Queridos amigos, hoje eu gostaria de unir a minha voz a de muitos trabalhadores e empregadores deste território, ao pedir que possa existir um “pacto para o trabalho”. Vi que Molise está tentando responder à tragédia do desemprego juntando as forças de uma forma construtiva. Muitos empregos poderiam ser recuperados por meio de uma estratégia acertada com as autoridades nacionais, um “pacto para o trabalho” que saiba como aproveitar as oportunidades oferecidas pelos regulamentos nacionais e europeus. Encorajo-vos a ir em frente por esta estrada, o que pode levar a bons resultados aqui, assim como em outras regiões.
Eu gostaria de retomar uma palavra que a senhora [vira-se para a operária] disse: dignidade. Não ter trabalho, não é só não é ter o suficiente para viver, não. Podemos comer todos os dias indo à Cáritas, vamos à esta associação, vamos para o clube, nós vamos lá para ter algo para comer. Mas isto não é o problema. O problema é não levar o pão para casa: isso é grave, e isso tira a dignidade! Isso tira a dignidade! E o problema mais grave não é a fome, mesmo sendo um problema real. O problema mais grave é a dignidade. Para isso temos que trabalhar e defender a nossa dignidade, e isso nos traz o trabalho.
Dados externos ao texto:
-- ==== Sys2Proof/Laws/Dispatch.lean ====
section
/-! SUPPORT. What each command runs, and which instruction each command of an engine issues. -/

namespace Sys2Proof.Machine
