/-! `modThread`. -/

@[simp] theorem modThread_pending (s : State) (t : Nat) (f : Thread → Thread) :
    (modThread s t f).pending = s.pending := rfl
@[simp] theorem modThread_mem (s : State) (t : Nat) (f : Thread → Thread) :
    (modThread s t f).mem = s.mem := rfl
@[simp] theorem modThread_checks (s : State) (t : Nat) (f : Thread → Thread) :
    (modThread s t f).checks = s.checks := rfl
@[simp] theorem modThread_regs (s : State) (t : Nat) (f : Thread → Thread) :
    (modThread s t f).regs = s.regs := rfl
@[simp] theorem modThread_readData (s : State) (t : Nat) (f : Thread → Thread) :
    (modThread s t f).readData = s.readData := rfl
@[simp] theorem modThread_clocks (s : State) (t : Nat) (f : Thread → Thread) :
    (modThread s t f).clocks = s.clocks := rfl
@[simp] theorem modThread_freeCtr (s : State) (t : Nat) (f : Thread → Thread) :
    (modThread s t f).freeCtr = s.freeCtr := rfl
@[simp] theorem modThread_groups (s : State) (t : Nat) (f : Thread → Thread) :
    (modThread s t f).groups = s.groups := rfl
@[simp] theorem modThread_grids (s : State) (t : Nat) (f : Thread → Thread) :
    (modThread s t f).grids = s.grids := rfl
@[simp] theorem modThread_nextGrid (s : State) (t : Nat) (f : Thread → Thread) :
    (modThread s t f).nextGrid = s.nextGrid := rfl
@[simp] theorem modThread_images (s : State) (t : Nat) (f : Thread → Thread) :
    (modThread s t f).images = s.images := rfl
@[simp] theorem modThread_movers (s : State) (t : Nat) (f : Thread → Thread) :
    (modThread s t f).movers = s.movers := rfl
@[simp] theorem modThread_accs (s : State) (t : Nat) (f : Thread → Thread) :
    (modThread s t f).accs = s.accs := rfl
@[simp] theorem modThread_macBusy (s : State) (t : Nat) (f : Thread → Thread) :
    (modThread s t f).macBusy = s.macBusy := rfl
@[simp] theorem modThread_dbgHalt (s : State) (t : Nat) (f : Thread → Thread) :
    (modThread s t f).dbgHalt = s.dbgHalt := rfl
@[simp] theorem modThread_tlb (s : State) (t : Nat) (f : Thread → Thread) :
    (modThread s t f).tlb = s.tlb := rfl
@[simp] theorem modThread_owners (s : State) (t : Nat) (f : Thread → Thread) :
    (modThread s t f).owners = s.owners := rfl
@[simp] theorem modThread_invs (s : State) (t : Nat) (f : Thread → Thread) :
    (modThread s t f).invs = s.invs := rfl
@[simp] theorem modThread_faults (s : State) (t : Nat) (f : Thread → Thread) :
    (modThread s t f).faults = s.faults := rfl
@[simp] theorem modThread_syncs (s : State) (t : Nat) (f : Thread → Thread) :
    (modThread s t f).syncs = s.syncs := rfl
@[simp] theorem modThread_rings (s : State) (t : Nat) (f : Thread → Thread) :
    (modThread s t f).rings = s.rings := rfl
@[simp] theorem modThread_err (s : State) (t : Nat) (f : Thread → Thread) :
    (modThread s t f).err = s.err := rfl
@[simp] theorem modThread_mpEvents (s : State) (t : Nat) (f : Thread → Thread) :
    (modThread s t f).mpEvents = s.mpEvents := rfl
@[simp] theorem modThread_parts (s : State) (t : Nat) (f : Thread → Thread) :
    (modThread s t f).parts = s.parts := rfl
@[simp] theorem modThread_qps (s : State) (t : Nat) (f : Thread → Thread) :
    (modThread s t f).qps = s.qps := rfl
@[simp] theorem modThread_keys (s : State) (t : Nat) (f : Thread → Thread) :
    (modThread s t f).keys = s.keys := rfl
@[simp] theorem modThread_firkin (s : State) (t : Nat) (f : Thread → Thread) :
    (modThread s t f).firkin = s.firkin := rfl
@[simp] theorem modThread_arrived (s : State) (t : Nat) (f : Thread → Thread) :
    (modThread s t f).arrived = s.arrived := rfl
@[simp] theorem modThread_aqLast (s : State) (t : Nat) (f : Thread → Thread) :
    (modThread s t f).aqLast = s.aqLast := rfl
@[simp] theorem modThread_netEvents (s : State) (t : Nat) (f : Thread → Thread) :
    (modThread s t f).netEvents = s.netEvents := rfl
@[simp] theorem modThread_twin (s : State) (t : Nat) (f : Thread → Thread) :
    (modThread s t f).twin = s.twin := rfl
@[simp] theorem modThread_bushel (s : State) (t : Nat) (f : Thread → Thread) :
    (modThread s t f).bushel = s.bushel := rfl
@[simp] theorem modThread_binds (s : State) (t : Nat) (f : Thread → Thread) :
    (modThread s t f).binds = s.binds := rfl
@[simp] theorem modThread_tags (s : State) (t : Nat) (f : Thread → Thread) :
    (modThread s t f).tags = s.tags := rfl
@[simp] theorem modThread_slots (s : State) (t : Nat) (f : Thread → Thread) :
    (modThread s t f).slots = s.slots := rfl
@[simp] theorem modThread_tagged (s : State) (t : Nat) (f : Thread → Thread) :
    (modThread s t f).tagged = s.tagged := rfl
@[simp] theorem modThread_ports (s : State) (t : Nat) (f : Thread → Thread) :
    (modThread s t f).ports = s.ports := rfl
@[simp] theorem modThread_coreOwner (s : State) (t : Nat) (f : Thread → Thread) :
    (modThread s t f).coreOwner = s.coreOwner := rfl
@[simp] theorem modThread_sched (s : State) (t : Nat) (f : Thread → Thread) :
    (modThread s t f).sched = s.sched := rfl
@[simp] theorem modThread_gill (s : State) (t : Nat) (f : Thread → Thread) :
    (modThread s t f).gill = s.gill := rfl
@[simp] theorem modThread_linkUp (s : State) (t : Nat) (f : Thread → Thread) :
    (modThread s t f).linkUp = s.linkUp := rfl
@[simp] theorem modThread_host (s : State) (t : Nat) (f : Thread → Thread) :
    (modThread s t f).host = s.host := rfl
@[simp] theorem modThread_drdy (s : State) (t : Nat) (f : Thread → Thread) :
    (modThread s t f).drdy = s.drdy := rfl
@[simp] theorem modThread_boot (s : State) (t : Nat) (f : Thread → Thread) :
    (modThread s t f).boot = s.boot := rfl
@[simp] theorem modThread_supply (s : State) (t : Nat) (f : Thread → Thread) :
    (modThread s t f).supply = s.supply := rfl

/-! `setGrid`. -/

@[simp] theorem setGrid_pending (s : State) (g : Nat) (x : Grid) :
    (setGrid s g x).pending = s.pending := rfl
@[simp] theorem setGrid_mem (s : State) (g : Nat) (x : Grid) : (setGrid s g x).mem = s.mem := rfl
@[simp] theorem setGrid_checks (s : State) (g : Nat) (x : Grid) :
    (setGrid s g x).checks = s.checks := rfl
@[simp] theorem setGrid_regs (s : State) (g : Nat) (x : Grid) : (setGrid s g x).regs = s.regs := rfl
@[simp] theorem setGrid_readData (s : State) (g : Nat) (x : Grid) :
    (setGrid s g x).readData = s.readData := rfl
@[simp] theorem setGrid_clocks (s : State) (g : Nat) (x : Grid) :
    (setGrid s g x).clocks = s.clocks := rfl
@[simp] theorem setGrid_freeCtr (s : State) (g : Nat) (x : Grid) :
    (setGrid s g x).freeCtr = s.freeCtr := rfl
@[simp] theorem setGrid_threads (s : State) (g : Nat) (x : Grid) :
    (setGrid s g x).threads = s.threads := rfl
@[simp] theorem setGrid_groups (s : State) (g : Nat) (x : Grid) :
    (setGrid s g x).groups = s.groups := rfl
@[simp] theorem setGrid_nextGrid (s : State) (g : Nat) (x : Grid) :
    (setGrid s g x).nextGrid = s.nextGrid := rfl
@[simp] theorem setGrid_images (s : State) (g : Nat) (x : Grid) :
    (setGrid s g x).images = s.images := rfl
@[simp] theorem setGrid_movers (s : State) (g : Nat) (x : Grid) :
    (setGrid s g x).movers = s.movers := rfl
@[simp] theorem setGrid_accs (s : State) (g : Nat) (x : Grid) : (setGrid s g x).accs = s.accs := rfl
@[simp] theorem setGrid_macBusy (s : State) (g : Nat) (x : Grid) :
    (setGrid s g x).macBusy = s.macBusy := rfl
@[simp] theorem setGrid_dbgHalt (s : State) (g : Nat) (x : Grid) :
    (setGrid s g x).dbgHalt = s.dbgHalt := rfl
@[simp] theorem setGrid_tlb (s : State) (g : Nat) (x : Grid) : (setGrid s g x).tlb = s.tlb := rfl
@[simp] theorem setGrid_owners (s : State) (g : Nat) (x : Grid) :
    (setGrid s g x).owners = s.owners := rfl
@[simp] theorem setGrid_invs (s : State) (g : Nat) (x : Grid) : (setGrid s g x).invs = s.invs := rfl
@[simp] theorem setGrid_faults (s : State) (g : Nat) (x : Grid) :
    (setGrid s g x).faults = s.faults := rfl
@[simp] theorem setGrid_syncs (s : State) (g : Nat) (x : Grid) :
    (setGrid s g x).syncs = s.syncs := rfl
@[simp] theorem setGrid_rings (s : State) (g : Nat) (x : Grid) :
    (setGrid s g x).rings = s.rings := rfl
@[simp] theorem setGrid_err (s : State) (g : Nat) (x : Grid) : (setGrid s g x).err = s.err := rfl
@[simp] theorem setGrid_mpEvents (s : State) (g : Nat) (x : Grid) :
    (setGrid s g x).mpEvents = s.mpEvents := rfl
@[simp] theorem setGrid_parts (s : State) (g : Nat) (x : Grid) :
    (setGrid s g x).parts = s.parts := rfl
@[simp] theorem setGrid_qps (s : State) (g : Nat) (x : Grid) : (setGrid s g x).qps = s.qps := rfl
@[simp] theorem setGrid_keys (s : State) (g : Nat) (x : Grid) : (setGrid s g x).keys = s.keys := rfl
@[simp] theorem setGrid_firkin (s : State) (g : Nat) (x : Grid) :
    (setGrid s g x).firkin = s.firkin := rfl
@[simp] theorem setGrid_arrived (s : State) (g : Nat) (x : Grid) :
    (setGrid s g x).arrived = s.arrived := rfl
@[simp] theorem setGrid_aqLast (s : State) (g : Nat) (x : Grid) :
    (setGrid s g x).aqLast = s.aqLast := rfl
@[simp] theorem setGrid_netEvents (s : State) (g : Nat) (x : Grid) :
    (setGrid s g x).netEvents = s.netEvents := rfl
@[simp] theorem setGrid_twin (s : State) (g : Nat) (x : Grid) : (setGrid s g x).twin = s.twin := rfl
@[simp] theorem setGrid_bushel (s : State) (g : Nat) (x : Grid) :
    (setGrid s g x).bushel = s.bushel := rfl
@[simp] theorem setGrid_binds (s : State) (g : Nat) (x : Grid) :
    (setGrid s g x).binds = s.binds := rfl
@[simp] theorem setGrid_tags (s : State) (g : Nat) (x : Grid) : (setGrid s g x).tags = s.tags := rfl
@[simp] theorem setGrid_slots (s : State) (g : Nat) (x : Grid) :
    (setGrid s g x).slots = s.slots := rfl
@[simp] theorem setGrid_tagged (s : State) (g : Nat) (x : Grid) :
    (setGrid s g x).tagged = s.tagged := rfl
@[simp] theorem setGrid_ports (s : State) (g : Nat) (x : Grid) :
    (setGrid s g x).ports = s.ports := rfl
@[simp] theorem setGrid_coreOwner (s : State) (g : Nat) (x : Grid) :
    (setGrid s g x).coreOwner = s.coreOwner := rfl
@[simp] theorem setGrid_sched (s : State) (g : Nat) (x : Grid) :
    (setGrid s g x).sched = s.sched := rfl
@[simp] theorem setGrid_gill (s : State) (g : Nat) (x : Grid) : (setGrid s g x).gill = s.gill := rfl
@[simp] theorem setGrid_linkUp (s : State) (g : Nat) (x : Grid) :
    (setGrid s g x).linkUp = s.linkUp := rfl
@[simp] theorem setGrid_host (s : State) (g : Nat) (x : Grid) : (setGrid s g x).host = s.host := rfl
@[simp] theorem setGrid_drdy (s : State) (g : Nat) (x : Grid) : (setGrid s g x).drdy = s.drdy := rfl
@[simp] theorem setGrid_boot (s : State) (g : Nat) (x : Grid) : (setGrid s g x).boot = s.boot := rfl
@[simp] theorem setGrid_supply (s : State) (g : Nat) (x : Grid) :
    (setGrid s g x).supply = s.supply := rfl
Por fim, gostaria de dizer que fiquei impressionado com o fato de ter recebido de vocês uma pintura que representa a “maternidade”. A maternidade comporta o trabalho, como o trabalho de parto que é orientado para a vida, e está cheio de esperança. Assim, não só agradeço a vocês por este presente, mas agradeço-vos ainda mais pelo testemunho que isso contém: a de um trabalho cheio de esperança. Obrigado! E eu gostaria de acrescentar um fato histórico, que aconteceu comigo. Quando eu era Provincial dos Jesuítas, surgiu a necessidade de enviar para Antártida, para viver lá 10 meses, um ano, um capelão. Eu pensei, e foi enviado um, Padre Boaventura De Filippis. E vocês sabem, ele era nascido aqui em Campobasso. Obrigado!